_Your assignment_:
Every line with "notRelayed" in it must be copied from the data.

_Recorded data_:
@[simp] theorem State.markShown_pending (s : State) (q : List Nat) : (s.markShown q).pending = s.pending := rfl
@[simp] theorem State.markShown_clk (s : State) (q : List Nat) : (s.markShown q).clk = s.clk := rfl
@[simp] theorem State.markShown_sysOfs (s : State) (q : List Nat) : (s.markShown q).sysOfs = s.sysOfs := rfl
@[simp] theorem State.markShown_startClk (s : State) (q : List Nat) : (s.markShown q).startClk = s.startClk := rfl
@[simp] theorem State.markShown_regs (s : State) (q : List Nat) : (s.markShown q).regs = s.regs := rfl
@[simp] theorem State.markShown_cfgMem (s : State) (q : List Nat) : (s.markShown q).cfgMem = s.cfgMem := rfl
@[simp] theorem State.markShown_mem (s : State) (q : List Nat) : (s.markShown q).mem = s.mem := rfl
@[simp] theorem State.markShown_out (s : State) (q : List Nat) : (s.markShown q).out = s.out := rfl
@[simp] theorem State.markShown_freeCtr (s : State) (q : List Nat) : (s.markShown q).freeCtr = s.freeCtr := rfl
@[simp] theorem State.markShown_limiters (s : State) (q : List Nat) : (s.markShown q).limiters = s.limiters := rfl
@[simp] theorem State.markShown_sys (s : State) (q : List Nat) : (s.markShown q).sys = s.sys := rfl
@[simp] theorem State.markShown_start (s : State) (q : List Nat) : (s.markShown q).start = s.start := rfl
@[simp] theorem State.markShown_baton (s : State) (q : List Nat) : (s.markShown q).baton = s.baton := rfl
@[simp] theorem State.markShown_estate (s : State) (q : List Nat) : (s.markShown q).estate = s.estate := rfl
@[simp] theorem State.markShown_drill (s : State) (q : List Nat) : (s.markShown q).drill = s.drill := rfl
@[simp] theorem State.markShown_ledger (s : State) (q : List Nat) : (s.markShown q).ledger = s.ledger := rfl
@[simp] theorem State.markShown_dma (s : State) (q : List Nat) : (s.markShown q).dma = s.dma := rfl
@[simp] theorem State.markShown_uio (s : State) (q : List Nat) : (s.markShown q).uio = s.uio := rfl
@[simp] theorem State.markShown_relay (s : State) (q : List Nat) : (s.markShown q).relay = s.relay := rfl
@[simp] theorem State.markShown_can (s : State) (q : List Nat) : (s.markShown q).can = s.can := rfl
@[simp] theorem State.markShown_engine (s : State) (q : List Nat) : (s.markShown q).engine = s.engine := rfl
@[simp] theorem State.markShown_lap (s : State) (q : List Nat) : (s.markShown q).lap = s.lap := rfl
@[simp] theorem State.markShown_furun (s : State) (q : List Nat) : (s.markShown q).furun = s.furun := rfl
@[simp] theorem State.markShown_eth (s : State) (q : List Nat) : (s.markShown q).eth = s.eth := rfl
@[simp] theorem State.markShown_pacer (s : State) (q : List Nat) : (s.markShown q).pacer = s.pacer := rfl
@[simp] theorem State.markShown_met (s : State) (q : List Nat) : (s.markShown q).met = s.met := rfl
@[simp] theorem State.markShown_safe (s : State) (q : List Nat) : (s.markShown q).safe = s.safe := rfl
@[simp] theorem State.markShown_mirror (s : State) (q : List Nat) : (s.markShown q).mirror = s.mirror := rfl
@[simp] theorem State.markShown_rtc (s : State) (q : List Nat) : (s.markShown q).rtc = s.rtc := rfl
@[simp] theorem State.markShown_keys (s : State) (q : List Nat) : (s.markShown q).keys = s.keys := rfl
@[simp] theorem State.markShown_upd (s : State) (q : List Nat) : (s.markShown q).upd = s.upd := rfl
--
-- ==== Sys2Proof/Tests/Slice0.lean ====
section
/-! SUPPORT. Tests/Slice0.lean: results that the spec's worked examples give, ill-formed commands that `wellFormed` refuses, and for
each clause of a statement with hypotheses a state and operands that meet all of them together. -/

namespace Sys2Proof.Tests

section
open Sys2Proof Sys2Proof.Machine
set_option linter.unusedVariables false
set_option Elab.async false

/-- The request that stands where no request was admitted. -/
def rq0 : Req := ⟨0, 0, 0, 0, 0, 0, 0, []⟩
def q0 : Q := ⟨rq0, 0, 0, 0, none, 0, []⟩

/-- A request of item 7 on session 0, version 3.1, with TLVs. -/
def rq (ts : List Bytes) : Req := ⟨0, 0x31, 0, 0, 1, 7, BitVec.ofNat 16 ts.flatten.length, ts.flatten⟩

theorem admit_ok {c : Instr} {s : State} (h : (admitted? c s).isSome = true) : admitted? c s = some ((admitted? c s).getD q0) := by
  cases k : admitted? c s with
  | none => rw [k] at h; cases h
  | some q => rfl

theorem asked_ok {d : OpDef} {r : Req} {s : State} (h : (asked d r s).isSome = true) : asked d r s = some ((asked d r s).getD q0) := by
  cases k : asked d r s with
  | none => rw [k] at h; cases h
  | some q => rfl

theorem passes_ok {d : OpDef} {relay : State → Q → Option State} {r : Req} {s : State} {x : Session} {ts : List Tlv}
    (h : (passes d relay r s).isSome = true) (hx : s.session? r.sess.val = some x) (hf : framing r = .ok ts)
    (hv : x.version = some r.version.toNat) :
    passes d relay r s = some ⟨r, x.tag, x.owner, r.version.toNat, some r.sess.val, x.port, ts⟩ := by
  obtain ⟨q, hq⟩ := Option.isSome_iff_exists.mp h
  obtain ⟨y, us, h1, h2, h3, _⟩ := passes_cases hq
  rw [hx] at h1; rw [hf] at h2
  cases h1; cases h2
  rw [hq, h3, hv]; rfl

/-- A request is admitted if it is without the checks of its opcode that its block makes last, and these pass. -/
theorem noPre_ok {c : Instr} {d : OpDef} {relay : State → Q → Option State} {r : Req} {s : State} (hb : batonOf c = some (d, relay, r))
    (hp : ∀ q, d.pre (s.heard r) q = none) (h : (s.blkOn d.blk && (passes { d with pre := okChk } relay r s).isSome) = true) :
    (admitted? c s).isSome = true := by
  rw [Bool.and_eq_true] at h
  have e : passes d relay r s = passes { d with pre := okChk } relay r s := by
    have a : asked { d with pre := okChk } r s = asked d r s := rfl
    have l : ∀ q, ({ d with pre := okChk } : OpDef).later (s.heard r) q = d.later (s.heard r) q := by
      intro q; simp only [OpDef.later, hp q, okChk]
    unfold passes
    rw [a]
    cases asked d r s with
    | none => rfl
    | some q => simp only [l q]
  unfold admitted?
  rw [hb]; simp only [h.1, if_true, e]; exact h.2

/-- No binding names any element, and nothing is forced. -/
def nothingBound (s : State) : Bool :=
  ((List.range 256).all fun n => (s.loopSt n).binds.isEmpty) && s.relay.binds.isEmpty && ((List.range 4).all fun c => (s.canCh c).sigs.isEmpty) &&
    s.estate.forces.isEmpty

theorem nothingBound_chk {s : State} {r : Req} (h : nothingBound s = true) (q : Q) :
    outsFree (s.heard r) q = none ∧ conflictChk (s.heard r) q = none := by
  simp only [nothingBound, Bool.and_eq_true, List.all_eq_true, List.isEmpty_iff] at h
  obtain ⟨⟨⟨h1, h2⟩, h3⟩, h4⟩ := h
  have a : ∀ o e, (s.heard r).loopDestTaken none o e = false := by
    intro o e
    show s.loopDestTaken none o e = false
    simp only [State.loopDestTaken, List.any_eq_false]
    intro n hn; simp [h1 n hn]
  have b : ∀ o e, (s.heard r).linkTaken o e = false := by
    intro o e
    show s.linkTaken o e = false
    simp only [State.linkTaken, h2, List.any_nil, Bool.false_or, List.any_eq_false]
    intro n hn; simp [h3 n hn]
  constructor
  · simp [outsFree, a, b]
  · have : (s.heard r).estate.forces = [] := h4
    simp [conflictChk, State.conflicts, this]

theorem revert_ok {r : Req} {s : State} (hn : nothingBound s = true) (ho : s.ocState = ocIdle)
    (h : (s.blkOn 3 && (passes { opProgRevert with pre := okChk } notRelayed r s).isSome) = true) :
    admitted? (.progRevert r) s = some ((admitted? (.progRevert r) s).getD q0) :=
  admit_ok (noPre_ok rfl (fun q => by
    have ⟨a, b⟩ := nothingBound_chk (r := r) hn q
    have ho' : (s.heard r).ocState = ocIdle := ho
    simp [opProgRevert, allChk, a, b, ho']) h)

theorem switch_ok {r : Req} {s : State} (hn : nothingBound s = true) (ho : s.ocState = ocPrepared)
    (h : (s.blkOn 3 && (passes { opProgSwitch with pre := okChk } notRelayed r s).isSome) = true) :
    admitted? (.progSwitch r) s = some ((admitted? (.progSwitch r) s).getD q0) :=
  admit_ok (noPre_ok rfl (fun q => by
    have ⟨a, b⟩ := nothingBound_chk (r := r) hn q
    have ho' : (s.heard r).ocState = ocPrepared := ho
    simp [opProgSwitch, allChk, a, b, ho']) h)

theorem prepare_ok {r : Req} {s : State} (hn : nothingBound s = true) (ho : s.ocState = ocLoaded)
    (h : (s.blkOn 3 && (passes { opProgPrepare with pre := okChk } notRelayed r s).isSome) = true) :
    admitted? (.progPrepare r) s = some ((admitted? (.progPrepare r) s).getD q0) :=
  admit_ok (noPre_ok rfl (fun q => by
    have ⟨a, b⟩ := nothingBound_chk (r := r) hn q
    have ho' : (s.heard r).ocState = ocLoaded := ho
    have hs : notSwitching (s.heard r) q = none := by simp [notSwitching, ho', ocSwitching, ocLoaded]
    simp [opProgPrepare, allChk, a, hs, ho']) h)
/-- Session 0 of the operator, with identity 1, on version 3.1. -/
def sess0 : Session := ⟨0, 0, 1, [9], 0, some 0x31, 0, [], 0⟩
...
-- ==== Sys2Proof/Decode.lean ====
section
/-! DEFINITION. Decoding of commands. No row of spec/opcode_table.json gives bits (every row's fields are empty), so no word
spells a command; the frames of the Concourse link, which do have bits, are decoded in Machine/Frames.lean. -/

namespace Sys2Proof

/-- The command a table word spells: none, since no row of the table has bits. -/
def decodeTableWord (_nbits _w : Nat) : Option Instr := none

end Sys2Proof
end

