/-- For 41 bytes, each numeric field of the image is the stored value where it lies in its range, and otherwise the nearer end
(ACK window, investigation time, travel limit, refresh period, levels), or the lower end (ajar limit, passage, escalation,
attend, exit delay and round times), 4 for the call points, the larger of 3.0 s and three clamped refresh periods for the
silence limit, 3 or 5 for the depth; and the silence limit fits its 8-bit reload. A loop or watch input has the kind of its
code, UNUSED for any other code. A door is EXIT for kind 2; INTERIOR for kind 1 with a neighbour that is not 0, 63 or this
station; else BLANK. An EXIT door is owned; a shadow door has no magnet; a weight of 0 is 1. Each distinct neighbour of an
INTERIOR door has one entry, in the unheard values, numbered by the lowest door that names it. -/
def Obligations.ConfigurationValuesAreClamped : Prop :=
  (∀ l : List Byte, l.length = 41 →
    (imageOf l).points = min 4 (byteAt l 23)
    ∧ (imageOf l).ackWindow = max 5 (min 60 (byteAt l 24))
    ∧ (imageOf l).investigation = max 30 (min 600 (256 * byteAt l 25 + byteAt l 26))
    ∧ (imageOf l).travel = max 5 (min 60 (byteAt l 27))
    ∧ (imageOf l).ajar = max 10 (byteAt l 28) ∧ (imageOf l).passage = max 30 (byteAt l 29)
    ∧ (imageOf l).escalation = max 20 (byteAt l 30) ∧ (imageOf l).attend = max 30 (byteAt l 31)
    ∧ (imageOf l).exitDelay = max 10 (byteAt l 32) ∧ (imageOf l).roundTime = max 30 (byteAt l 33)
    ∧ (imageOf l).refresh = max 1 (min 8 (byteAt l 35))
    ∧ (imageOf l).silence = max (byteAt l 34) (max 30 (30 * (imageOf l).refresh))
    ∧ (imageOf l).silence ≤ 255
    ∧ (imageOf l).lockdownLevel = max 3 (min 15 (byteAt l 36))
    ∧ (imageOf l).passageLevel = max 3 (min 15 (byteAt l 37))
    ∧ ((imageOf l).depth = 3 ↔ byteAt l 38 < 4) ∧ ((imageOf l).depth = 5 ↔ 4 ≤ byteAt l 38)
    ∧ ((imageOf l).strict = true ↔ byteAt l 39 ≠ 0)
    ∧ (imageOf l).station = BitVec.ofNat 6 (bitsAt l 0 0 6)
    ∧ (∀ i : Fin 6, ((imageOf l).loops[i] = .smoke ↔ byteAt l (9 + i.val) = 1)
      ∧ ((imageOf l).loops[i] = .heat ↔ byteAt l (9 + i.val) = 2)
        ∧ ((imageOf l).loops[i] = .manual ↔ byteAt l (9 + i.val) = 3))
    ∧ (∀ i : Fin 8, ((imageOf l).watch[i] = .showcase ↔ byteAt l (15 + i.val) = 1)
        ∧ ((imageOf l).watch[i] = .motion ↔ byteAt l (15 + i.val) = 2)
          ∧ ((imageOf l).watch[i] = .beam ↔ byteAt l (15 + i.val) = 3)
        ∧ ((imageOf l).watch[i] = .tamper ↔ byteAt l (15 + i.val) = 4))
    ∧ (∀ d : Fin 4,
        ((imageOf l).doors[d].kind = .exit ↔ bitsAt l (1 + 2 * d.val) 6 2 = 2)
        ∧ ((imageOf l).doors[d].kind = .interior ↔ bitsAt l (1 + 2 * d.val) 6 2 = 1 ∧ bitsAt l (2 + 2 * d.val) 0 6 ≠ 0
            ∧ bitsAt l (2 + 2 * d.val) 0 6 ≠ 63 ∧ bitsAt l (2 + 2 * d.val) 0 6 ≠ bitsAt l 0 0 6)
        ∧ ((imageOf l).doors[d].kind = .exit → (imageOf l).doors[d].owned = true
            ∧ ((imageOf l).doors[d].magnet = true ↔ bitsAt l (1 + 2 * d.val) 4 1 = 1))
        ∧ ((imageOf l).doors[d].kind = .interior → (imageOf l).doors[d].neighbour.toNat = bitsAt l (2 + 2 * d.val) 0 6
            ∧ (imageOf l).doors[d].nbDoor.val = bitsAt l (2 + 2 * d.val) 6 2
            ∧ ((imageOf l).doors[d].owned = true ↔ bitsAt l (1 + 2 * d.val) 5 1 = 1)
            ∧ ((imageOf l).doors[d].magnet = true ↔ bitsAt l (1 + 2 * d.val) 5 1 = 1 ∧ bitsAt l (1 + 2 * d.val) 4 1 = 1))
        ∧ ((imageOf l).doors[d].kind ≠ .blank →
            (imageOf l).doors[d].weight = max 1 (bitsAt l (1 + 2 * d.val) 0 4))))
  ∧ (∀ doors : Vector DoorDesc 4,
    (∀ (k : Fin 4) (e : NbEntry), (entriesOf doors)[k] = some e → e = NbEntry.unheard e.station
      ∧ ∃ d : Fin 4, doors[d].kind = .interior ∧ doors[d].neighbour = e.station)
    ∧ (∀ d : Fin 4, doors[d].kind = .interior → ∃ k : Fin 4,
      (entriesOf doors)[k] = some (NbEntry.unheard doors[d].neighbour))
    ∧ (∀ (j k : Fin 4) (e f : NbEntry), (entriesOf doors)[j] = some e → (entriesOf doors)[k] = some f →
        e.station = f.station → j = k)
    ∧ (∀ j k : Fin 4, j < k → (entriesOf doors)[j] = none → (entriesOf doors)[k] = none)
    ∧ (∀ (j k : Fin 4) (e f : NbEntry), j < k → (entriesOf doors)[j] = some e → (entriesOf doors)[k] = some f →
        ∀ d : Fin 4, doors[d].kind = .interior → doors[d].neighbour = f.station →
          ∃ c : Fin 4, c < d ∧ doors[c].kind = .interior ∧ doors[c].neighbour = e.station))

_Finished exercise_:
    (h : (s.blkOn 3 && (passes { opProgRevert with pre := okChk } notRelayed r s).isSome) = true) :
    (h : (s.blkOn 3 && (passes { opProgSwitch with pre := okChk } notRelayed r s).isSome) = true) :
    (h : (s.blkOn 3 && (passes { opProgPrepare with pre := okChk } notRelayed r s).isSome) = true) :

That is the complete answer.